● **Instructions to follow**:
Beginning at the first line of the data, print each line exactly, stopping after the line that contains "(s.withBasin b f).nextBasin".
### Study material ###
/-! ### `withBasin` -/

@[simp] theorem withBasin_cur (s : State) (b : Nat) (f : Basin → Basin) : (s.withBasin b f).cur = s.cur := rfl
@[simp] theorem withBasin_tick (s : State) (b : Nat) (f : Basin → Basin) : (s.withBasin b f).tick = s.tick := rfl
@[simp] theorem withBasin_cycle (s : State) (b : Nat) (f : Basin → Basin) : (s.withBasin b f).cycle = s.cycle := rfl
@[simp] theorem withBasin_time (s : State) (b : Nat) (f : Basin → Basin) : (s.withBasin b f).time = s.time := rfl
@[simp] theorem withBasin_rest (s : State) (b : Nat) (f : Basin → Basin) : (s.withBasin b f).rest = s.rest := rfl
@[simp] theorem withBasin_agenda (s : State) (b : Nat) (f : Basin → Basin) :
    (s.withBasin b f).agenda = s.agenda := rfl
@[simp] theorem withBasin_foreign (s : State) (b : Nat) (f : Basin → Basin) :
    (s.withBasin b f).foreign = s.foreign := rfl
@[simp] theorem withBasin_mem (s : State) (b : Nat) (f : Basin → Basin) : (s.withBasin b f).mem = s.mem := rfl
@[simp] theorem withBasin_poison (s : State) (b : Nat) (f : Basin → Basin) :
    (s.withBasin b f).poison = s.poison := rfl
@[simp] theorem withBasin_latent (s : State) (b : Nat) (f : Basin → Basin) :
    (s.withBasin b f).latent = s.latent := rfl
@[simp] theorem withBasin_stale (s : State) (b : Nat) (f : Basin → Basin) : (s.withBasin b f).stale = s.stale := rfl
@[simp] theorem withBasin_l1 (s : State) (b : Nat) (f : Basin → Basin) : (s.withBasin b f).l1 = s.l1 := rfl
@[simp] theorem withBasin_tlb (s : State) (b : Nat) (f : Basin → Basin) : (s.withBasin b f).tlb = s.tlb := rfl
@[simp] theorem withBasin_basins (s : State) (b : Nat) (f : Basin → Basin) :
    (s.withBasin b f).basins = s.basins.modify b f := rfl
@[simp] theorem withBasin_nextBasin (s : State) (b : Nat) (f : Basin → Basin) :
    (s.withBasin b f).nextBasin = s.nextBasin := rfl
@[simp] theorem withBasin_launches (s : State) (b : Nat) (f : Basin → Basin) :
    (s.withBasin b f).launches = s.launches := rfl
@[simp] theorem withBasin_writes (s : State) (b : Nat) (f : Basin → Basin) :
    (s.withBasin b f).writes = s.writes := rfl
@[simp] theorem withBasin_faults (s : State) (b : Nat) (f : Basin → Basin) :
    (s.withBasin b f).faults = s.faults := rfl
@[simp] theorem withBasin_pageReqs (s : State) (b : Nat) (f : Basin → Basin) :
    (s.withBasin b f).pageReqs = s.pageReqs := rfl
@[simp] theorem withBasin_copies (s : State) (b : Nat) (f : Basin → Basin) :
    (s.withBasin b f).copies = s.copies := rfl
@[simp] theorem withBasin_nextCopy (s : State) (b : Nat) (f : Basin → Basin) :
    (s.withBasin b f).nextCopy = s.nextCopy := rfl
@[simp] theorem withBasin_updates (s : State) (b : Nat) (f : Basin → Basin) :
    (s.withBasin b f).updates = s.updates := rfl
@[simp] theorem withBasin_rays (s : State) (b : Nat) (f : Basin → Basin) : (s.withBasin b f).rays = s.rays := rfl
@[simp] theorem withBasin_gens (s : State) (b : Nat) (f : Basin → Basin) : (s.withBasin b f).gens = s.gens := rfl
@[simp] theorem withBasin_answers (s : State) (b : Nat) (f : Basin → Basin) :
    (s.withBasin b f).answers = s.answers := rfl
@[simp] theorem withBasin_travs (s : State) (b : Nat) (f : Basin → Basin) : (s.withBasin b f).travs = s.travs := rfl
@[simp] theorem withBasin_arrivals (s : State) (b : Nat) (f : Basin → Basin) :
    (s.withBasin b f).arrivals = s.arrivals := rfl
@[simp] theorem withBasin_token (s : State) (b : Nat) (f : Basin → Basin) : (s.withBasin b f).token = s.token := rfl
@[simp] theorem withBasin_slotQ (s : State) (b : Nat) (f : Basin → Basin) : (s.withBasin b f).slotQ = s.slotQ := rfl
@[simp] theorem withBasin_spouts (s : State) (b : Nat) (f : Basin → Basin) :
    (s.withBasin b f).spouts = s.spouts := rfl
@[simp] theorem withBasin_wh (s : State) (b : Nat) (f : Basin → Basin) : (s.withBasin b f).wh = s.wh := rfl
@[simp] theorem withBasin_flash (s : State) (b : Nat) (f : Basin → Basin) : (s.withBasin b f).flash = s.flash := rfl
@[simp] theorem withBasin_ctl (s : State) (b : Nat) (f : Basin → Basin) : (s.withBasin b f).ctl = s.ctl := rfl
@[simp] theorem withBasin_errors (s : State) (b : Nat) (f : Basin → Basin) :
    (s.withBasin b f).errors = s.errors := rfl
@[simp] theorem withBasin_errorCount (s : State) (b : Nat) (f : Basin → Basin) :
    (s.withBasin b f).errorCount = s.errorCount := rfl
###
● **Exercise result**:
/-! ### `withBasin` -/

@[simp] theorem withBasin_cur (s : State) (b : Nat) (f : Basin → Basin) : (s.withBasin b f).cur = s.cur := rfl
@[simp] theorem withBasin_tick (s : State) (b : Nat) (f : Basin → Basin) : (s.withBasin b f).tick = s.tick := rfl
@[simp] theorem withBasin_cycle (s : State) (b : Nat) (f : Basin → Basin) : (s.withBasin b f).cycle = s.cycle := rfl
@[simp] theorem withBasin_time (s : State) (b : Nat) (f : Basin → Basin) : (s.withBasin b f).time = s.time := rfl
@[simp] theorem withBasin_rest (s : State) (b : Nat) (f : Basin → Basin) : (s.withBasin b f).rest = s.rest := rfl
@[simp] theorem withBasin_agenda (s : State) (b : Nat) (f : Basin → Basin) :
    (s.withBasin b f).agenda = s.agenda := rfl
@[simp] theorem withBasin_foreign (s : State) (b : Nat) (f : Basin → Basin) :
    (s.withBasin b f).foreign = s.foreign := rfl
@[simp] theorem withBasin_mem (s : State) (b : Nat) (f : Basin → Basin) : (s.withBasin b f).mem = s.mem := rfl
@[simp] theorem withBasin_poison (s : State) (b : Nat) (f : Basin → Basin) :
    (s.withBasin b f).poison = s.poison := rfl
@[simp] theorem withBasin_latent (s : State) (b : Nat) (f : Basin → Basin) :
    (s.withBasin b f).latent = s.latent := rfl
@[simp] theorem withBasin_stale (s : State) (b : Nat) (f : Basin → Basin) : (s.withBasin b f).stale = s.stale := rfl
@[simp] theorem withBasin_l1 (s : State) (b : Nat) (f : Basin → Basin) : (s.withBasin b f).l1 = s.l1 := rfl
@[simp] theorem withBasin_tlb (s : State) (b : Nat) (f : Basin → Basin) : (s.withBasin b f).tlb = s.tlb := rfl
@[simp] theorem withBasin_basins (s : State) (b : Nat) (f : Basin → Basin) :
    (s.withBasin b f).basins = s.basins.modify b f := rfl
@[simp] theorem withBasin_nextBasin (s : State) (b : Nat) (f : Basin → Basin) :
    (s.withBasin b f).nextBasin = s.nextBasin := rfl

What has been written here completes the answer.